Двухэтажный дом был построен дедом Аполлония, богатым купцом. Отец тоже не бедствовал, при нём стены комнат были расписаны лучшими художниками Боспора, а полы выложены мозаикой. Ныне стены кое-где облупились, краски выцвели, а в щербинах мозаики чернела грязь.
Купец, одетый в замызганный хитон, бесцельно слонялся из угла в угол. Он уже оправился от радостного потрясения, случившегося с ним на гипподроме месяц назад, и теперь его лицо было унылым и постным.
Немалые деньги, вырученные от продажи знаменитого буланого жеребца, победителя скачек, уплыли, как песок сквозь пальцы. Их хватило только на погашение долговых расписок и вынужденный пир по случаю чествования наездника-гиппотоксота, не явившегося, между прочим, на праздничный обед; он даже не удосужился объяснить причину своего отсутствия. И сейчас Аполлоний мучительно размышлял, чем платить наёмной охране каравана, снаряжаемого им в Танаис на ежегодное осеннее торжище.
Его мрачные мысли прервал какой-то шум. Купец, недовольно поморщившись, прислушался. Говорили, вернее, спорили, два голоса. Один, визгливый и кричащий, купец узнал сразу – он принадлежал его рабу, полуглухому старому скифу. Второй, чистый и звонкий, Аполлоний где-то и когда-то слышал, но, несмотря на внешне приятное впечатление от чистого эллинского произношения и внутреннюю мелодику, этот голос почему-то заставил купца вздрогнуть. Всё ещё не понимая причины непонятного душевного томления, Аполлоний выглянул за дверь – и едва не упал, сражённый увиденным наповал.
У калитки суетился слуга-скиф, пытаясь преградить дорогу худощавому смуглому человеку в невзрачном плаще. За ним маячил ещё один, но он был Аполлонию незнаком. А в худощавом купец сразу же узнал своего проводника к Неаполису Скифскому, рапсода Эрота. Они не виделись уже несколько лет, и Аполлоний начал постепенно забывать этого неугомонного зубоскала и прощелыгу.
– Эй, хозяин, убери этого дрянного старикашку! – Эрот, широко улыбаясь, появился в дверном проёме, пытаясь стряхнуть со своей ноги слугу, вцепившегося в неё, как клещ. – Аполлоний, брат мой, как я рад, как я рад… – он, наконец, вырвался и крепко обнял ошарашенного купца.
По щеке рапсода прокатилась слеза и капнула на грудь всё ещё безмолвствующего Аполлония. Стоящий сзади человек только хмыкнул и ухмыльнулся при виде расчувствовавшегося Эрота – он, похоже, достаточно хорошо знал незаурядные актёрские способности своего приятеля.

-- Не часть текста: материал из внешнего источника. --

-- ==== Sys2Proof/Machine/FailOps.lean ====
section
/-! DEFINITION. Entry into ERROR of collective groups, queue pairs and completion queues, and the flush (02_queues R40,
R47, R48; 06_collectives R145 to R147). -/

namespace Sys2Proof.Machine

open Sys2Proof

/-! ### Groups (R145, R147) -/

/-- The state with a group changed. -/
def State.updGrp (s : State) (g : Nat) (f : Group → Group) : State := { s with grps := s.grps.upd g f }

/-- A group that is JOINING or READY. -/
def Group.live (g : Group) : Bool := g.st == .joining || g.st == .ready

/-- The word 4 of a collective packet (R134). -/
def collWord4 (g gen seq pass chunk : Nat) : Word :=
  w64 (g % 65536 + gen % 256 * 2 ^ 16 + seq % 65536 * 2 ^ 24 + pass % 4 * 2 ^ 40 + chunk % 4096 * 2 ^ 42)

/-- EDGE_TIMEOUT in ns (R151). -/
def State.edgeT (s : State) : Nat := 10000 * Nat.max 1 (s.rdF R.COL_CTL F.COL_CTL_EDGE_TIMEOUT)

/-- When an OP_TIMEOUT that starts now comes due; none while it is 0 (R146). -/
def State.opDue (s : State) : Option Nat :=
  let n := s.rdF R.COL_CTL F.COL_CTL_OP_TIMEOUT
  if n = 0 then none else some (s.now + 1000000 * n)

/-- A collective packet for an edge's port (R134, R136): it waits at its cluster's local position. -/
def State.collSend (s : State) (g : Nat) (v : Group) (e : Edge) (type len : Nat) (w4 w5 w6 : Word) (off : Nat)
    (payload : List Byte) : State :=
  let p := s.stamped { pktZero with
    type := type, tc := 1, dstNode := e.node, ord := true, pkey := v.pkey, offset := off, msgLen := len, w4 := w4, w5 := w5,
    w6 := w6, payload := payload }
  (s.enter e.port p).updGrp g fun v => { v with edges := v.edges.map fun x => if x.node = e.node then { x with txDue := s.now + s.edgeT / 8 } else x }

/-- Who failed an operation: the reason, the status of the event, whether detected here, and the origin. -/
structure GrpCause where
  reason : Nat
  status : Nat
  here   : Bool
  node   : Nat
  port   : Nat
  except_ : Option Nat
deriving DecidableEq, Repr

/-- Entry of a group into ERROR (R147 steps 1, 3 and 4): ABORT on every edge but the one it came from, GROUP_ERROR, the
slots freed; the local jobs of the active operation that have no status yet take REMOTE_OP. -/
def State.groupMark (s : State) (g : Nat) (c : GrpCause) : State :=
  match s.grps.get? g with
  | none => s
  | some v =>
    if !v.live then s
    else
      let seq := v.opSeq.toNat
      let s := v.edges.foldl (fun s e =>
        if c.except_ = some e.node then s
        else s.collSend g v e 0x13 (match v.op with | some o => o.desc.len | none => 0) (collWord4 g v.gen.toNat seq 0 0) 0
          (w64 (c.reason + c.node * 2 ^ 8 + c.port * 2 ^ 26)) 0 []) s
      let jobs := match v.op with
        | some o => o.jobs
        | none => []
      let s := jobs.foldl (fun s r => s.updJob v.bindQp r fun j => if j.status.isNone then { j with status := some St.remoteOp } else j) s
      let s := (s.forget fun a => a == Asker.coll g).updGrp g fun v => { v with
        st := .error, op := none, chunks := [], reason := c.reason, waiting := none }
      s.eqEvent v.eq (ev 0x0602 c.status g (c.reason + seq * 2 ^ 8 + b2n c.here * 2 ^ 24) (c.node + c.port * 2 ^ 18))

/-- A cause detected at this vertex with no failing edge. -/
def State.localCause (s : State) (reason status : Nat) : GrpCause :=
  { reason := reason, status := status, here := true, node := s.node, port := 127, except_ := none }

/-! ### Queue pairs (R47, R48) -/

/-- A trap of a queue pair ends without a timeout (R165). -/
def State.dropTrap (s : State) (q : Nat) : State :=
  { s with xlt.traps := s.xlt.traps.filter fun t => t.2.qp != q, xlt.trapWait := s.xlt.trapWait.erase q }

/-- A RESUME that waits for a re-walk of a queue pair's trap is answered (R170). -/
def State.answerTrap (s : State) (q : Nat) : State :=
  (s.xlt.traps.filter fun t => t.2.qp == q).foldl (fun s t =>
    t.2.resume.foldl (fun s r => s.adminDone r St.ok 1) s) s

/-- The posted RQ entries of a queue pair complete FLUSHED, the oldest with `first` (R40, R48 step 5). An entry whose ring
access fails completes FLUSHED with COOKIE 0. -/
def State.flushRq (s : State) (q : Nat) (first : Nat) : State :=
  match s.ten.qps.get? q with
  | none => s
  | some v =>
    (v.rqBuf.foldl (fun (a : State × Nat) e =>
      match a.1.ten.qps.get? q with
      | some v =>
        let cookie := match e with
          | .entry e => e.w1
          | .bad _ => 0
        ((a.1.cqe v.recvCq (rqCqe q v cookie a.2)).rqDrop q, St.flushed)
      | none => a) (s, first)).1

/-- A job of a queue pair that has joined the current operation of a live group bound to it. -/
def State.inColl (s : State) (q : Nat) (ring : Count32) : Bool :=
  s.grps.any fun g => g.2.bindQp == q && g.2.live && match g.2.op with
    | some o => o.jobs.contains ring
    | none => false

/-- Entry of a queue pair into ERROR (R47, R48), with the ring count of the failing job if there is one: QP_ERROR; its jobs
end, the failing one with the cause, those of a group's operation REMOTE_OP (06_collectives R147 step 2) and the others FLUSHED;
RQ entries and gate-held messages go; its contexts and groups fail. Entries not yet read are flushed as JOB_START reads them.
`param` overrides PARAM0 of the event. -/
def State.qpFail (s : State) (q cause : Nat) (ring : Option Count32) (param : Option Nat) : State :=
  match s.ten.qps.get? q with
  | none => s
  | some v =>
    if v.st != .init && v.st != .ready && v.st != .draining then s
    else
      let cqErr := cause == St.cqError
      let oldest := match v.jobs with
        | j :: _ => j.ring
        | [] => v.sqNext
      let fail := if cqErr then some oldest else ring
      let free := s.freeVal
      let s : State := if fail.isNone && param.isNone then free.2 else s
      let p0 : Word := match param, fail with
        | some n, _ => w64 n
        | none, some r => w64 (slotOf r v.sqLog)
        | none, none => free.1 &&& 0xFFFF
      let inColl := s.inColl q
      let s := ((s.answerTrap q).dropTrap q).forget (Asker.ofQp q)
      let s := v.jobs.foldl (fun s j => (s.closeTransient j).dropResends (jobSpace q v j) (.job q j.ring)) s
      let s := s.updQp q fun v => { v with
        st := .error, enable := false, cause := cause, drainAt := none,
        ghosts := (v.jobs.filter fun j => !((s.space (jobSpace q v j)).clear (.job q j.ring))) ++ v.ghosts,
        flushCause := if cqErr && v.jobs.isEmpty && v.sqNext != v.sqProd then some cause else none,
        jobs := v.jobs.map fun j => { j with
          trapped := false, win := none,
          status := match j.status with
            | some 0 => some St.flushed
            | some st => some st
            | none => some (if fail = some j.ring then cause else if inColl j.ring then St.remoteOp else St.flushed) } }
      let s := s.eqEvent v.eq { code := 3, status := cause, object := q, param0 := p0, param1 := 0 }
      let s := s.retireAll q
      let s : State := if v.noRq then s else s.flushRq q (if cqErr then St.cqError else St.flushed)
      let s := s.gateDiscard fun m => m.dstQp == q
      let s := s.mctxErrors cause fun c => c.qp == q
      s.grps.foldl (fun s g => if g.2.bindQp == q && g.2.live && 0 < g.2.localN then
        s.groupMark g.1 (s.localCause 4 cause) else s) s

/-- A job fails with a cause that puts its queue pair into ERROR (Table 2.10). -/
def State.jobFail (s : State) (q : Nat) (ring : Count32) (cause : Nat) : State :=
  match s.job? q ring with
  | some j => if j.status.isNone then s.qpFail q cause (some ring) none else s
  | none => s

/-- Jobs fail together with one cause: each of a queue pair carries it, and the oldest is the failing job of QP_ERROR (R69, R74). -/
def State.jobsFail (s : State) (jobs : List (Nat × Count32)) (cause : Nat) : State :=
  (jobs.map Prod.fst).eraseDups.foldl (fun s q =>
    match s.ten.qps.get? q with
    | none => s
    | some v =>
      let hit := fun (j : Job) => j.status.isNone && jobs.contains (q, j.ring)
      match v.jobs.find? hit with
      | none => s
      | some j => (s.updQp q fun v => { v with
          jobs := v.jobs.map fun j => if hit j then { j with status := some cause } else j }).qpFail q cause (some j.ring) none) s

/-- A group enters ERROR (R147); with local jobs in the operation its bound queue pair enters ERROR too, with the cause of the
job that failed locally, or REMOTE_OP. -/
def State.groupError (s : State) (g : Nat) (c : GrpCause) : State :=
  match s.grps.get? g with
  | none => s
  | some v =>
    if !v.live then s
    else
      let jobs := match v.op with
        | some o => o.jobs
        | none => []
      let own := jobs.find? fun r => match s.job? v.bindQp r with
        | some j => j.status.isSome && j.status != some 0
        | none => false
      let ring := own.or jobs.head?
      let s := s.groupMark g c
      match ring with
      | none => s
      | some r => s.qpFail v.bindQp (match s.job? v.bindQp r with
          | some j => j.status.getD St.remoteOp
          | none => St.remoteOp) (some r) none

/-- The groups with an edge on a port fail when the port breaks or its domain goes off (R145, LINK). -/
def State.groupPortDown (s : State) (p : Nat) : State :=
  s.grps.foldl (fun s g =>
    if g.2.edges.any (fun e => e.port == p) then
      s.groupError g.1 { reason := 1, status := St.remoteOp, here := true, node := s.node, port := p, except_ := none }
    else s) s

/-! ### Completion queues (R40) -/

/-- A CQ enters ERROR (R40): CQ_ERROR; its waiting completions are discarded; the queue pairs bound to it and the contexts
that use it fail. -/
def State.cqError (s : State) (i : Nat) : State :=
  match s.ten.cqs.get? i with
  | none => s
  | some c =>
    if c.st = .error then s
    else
      let s := (s.forget fun a => a == Asker.cq i).updCq i fun c => { c with
        st := .error, enable := false, waiting := [], stallAt := none, drainAt := none, arm := .none }
      let s := s.eqEvent c.eq (ev 2 St.cqError i c.prod.toNat 0)
      let s := s.ten.qps.foldl (fun s p =>
        if p.2.sendCq = i || (!p.2.noRq && p.2.recvCq = i) then s.qpFail p.1 St.cqError none none else s) s
      s.mctxErrors St.cqError fun c => c.cq == i

/-! ### The end of a flush and the quarantine of a queue pair (R48, R50) -/

/-- The flush of a queue pair has ended (R48): every completion written or discarded. -/
def State.flushed (s : State) (q : Nat) (v : Qp) : Bool :=
  v.jobs.isEmpty && v.sqNext == v.sqProd && v.rqBuf.isEmpty
    && !(s.ten.cqs.any fun c => c.2.waiting.any fun e => e.qp == q && decide (e.kind ≤ 1))

/-- The contexts of a queue pair that is destroyed go into QUARANTINE (R79): posted entries flushed, every message of the
context discarded, placements ended FLUSHED. -/
def State.mctxDestroy (s : State) (i : Nat) : State :=
  match s.mctx? i with
  | none => s
  | some c =>
    let s := s.flushPosted i c
    let mine := fun (m : Msg) => m.matched && m.ctx == i
    let s := (s.ungate mine).discardMsgs fun m => mine m && (m.at_ == .unexpected || m.at_ == .held)
    let s := s.mat.msgs.foldl (fun s m => match m.at_ with
      | .placing _ rcv => if rcv.kind = 2 && rcv.ctx = i then
          s.cqe c.cq (matchCqe rcv.cookie m.len St.flushed m.srcQp m.srcNode m.solicit m.bits) else s
      | _ => s) s
    let s := s.dropMsgs fun m => match m.at_ with
      | .placing _ rcv => rcv.kind == 2 && rcv.ctx == i
      | _ => false
    let s := (s.mat.fetches.filter fun f => !f.2.disc && f.2.rcv.kind == 2 && f.2.rcv.ctx == i).foldl (fun s f =>
      s.cqe c.cq (matchCqe f.2.rcv.cookie f.2.total St.flushed f.2.srcQp f.2.srcNode f.2.solicit f.2.bits)) s
    let s := { s with mat.fetches := s.mat.fetches.map fun (f : Nat × Fetch) =>
      if f.2.disc || f.2.rcv.kind != 2 || f.2.rcv.ctx != i then f else (f.1, f.2.close) }
    s.updMctx i fun c => { c with st := .quarantine, charge := 0, high := false, quarAt := s.now }

/-- The receives of a destroyed queue pair's RQ that are in placement end FLUSHED, as R79 has it for a context's (DEDUCED,
log 29). -/
def State.dropPlacing (s : State) (q : Nat) (v : Qp) : State :=
  let end_ := fun (s : State) (rcv : RecvTo) (n : Nat) =>
    s.cqe rcv.cq { rqCqe q v rcv.cookie St.flushed with bytes := n, info := rcv.ring }
  let s := s.mat.msgs.foldl (fun s m => match m.at_ with
    | .placing _ rcv => if rcv.kind = 1 && m.dstQp = q then end_ s rcv m.len else s
    | _ => s) s
  let s := s.dropMsgs fun m => match m.at_ with
    | .placing _ rcv => rcv.kind == 1 && m.dstQp == q
    | _ => false
  let s := s.mat.fetches.foldl (fun s f =>
    if !f.2.disc && f.2.rcv.kind = 1 && f.2.localQp = q then end_ s f.2.rcv f.2.total else s) s
  { s with mat.fetches := s.mat.fetches.map fun (f : Nat × Fetch) =>
      if f.2.disc || f.2.rcv.kind != 1 || f.2.localQp != q then f else (f.1, f.2.close) }

/-- A doorbell slot of a function is free again. -/
def State.freeSlot (s : State) (f slot : Nat) : State :=
  let v := s.fn f
  s.setFn f { v with slots := v.slots.erase slot }

/-- A queue pair goes into QUARANTINE (R50): its contexts are destroyed, its groups fail, its slot is free. -/
def State.qpQuarantine (s : State) (q : Nat) : State :=
  match s.ten.qps.get? q with
  | none => s
  | some v =>
    let s := s.mat.ctxs.foldl (fun s c => if c.2.qp = q then s.mctxDestroy c.1 else s) s
    let s := ((s.dropPlacing q v).freeSlot v.fn v.slot |>.dropTrap q).forget (Asker.ofQp q)
    s.updQp q fun v => { v with st := .quarantine, enable := false, quarAt := s.now, destroy := none }

/-- A destroyed queue pair whose flush has ended goes into QUARANTINE, and its DESTROY_QP completes. -/
def State.qpReap (s : State) (q : Nat) : State :=
  match s.ten.qps.get? q with
  | some v =>
    match v.destroy with
    | some r => if v.st = .error && s.flushed q v then (s.qpQuarantine q).adminDone r St.ok 0 else s
    | none => s
  | none => s

/-- Every destroyed queue pair is looked at. -/
def State.reapAll (s : State) : State := s.ten.qps.foldl (fun s p => if p.2.destroy.isSome then s.qpReap p.1 else s) s

end Sys2Proof.Machine
end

– Прекрасно выглядишь, Аполлоний! – рапсод критически осмотрел расплывшуюся фигуру купца. – И домишко у тебя что надо. Цветочки, мозаика… Богато живёшь. Так чего же мы стоим? Или не рад, а? – пытливо заглянул он в остановившиеся глаза Аполлония. – Прости, я просто неудачно пошутил. Конечно же ты, как и я, счастлив встретить старого приятеля. А! – вдруг вскричал он, хлопнув себя ладонью по лбу. – Забыл. Скверно и непростительно, но сейчас исправлю… – он отстранил слугу и позвал: – Собачка, поди сюда! Иди, иди, тут тебя не обидят.
В дом, угрюмо поглядывая на собравшихся, неторопливо и важно прошествовал огромный лохматый волкодав. Он немного прихрамывал на переднюю лапу, а в его густой темно-рыжей шерсти кое-где заплутались колючие шарики репейника.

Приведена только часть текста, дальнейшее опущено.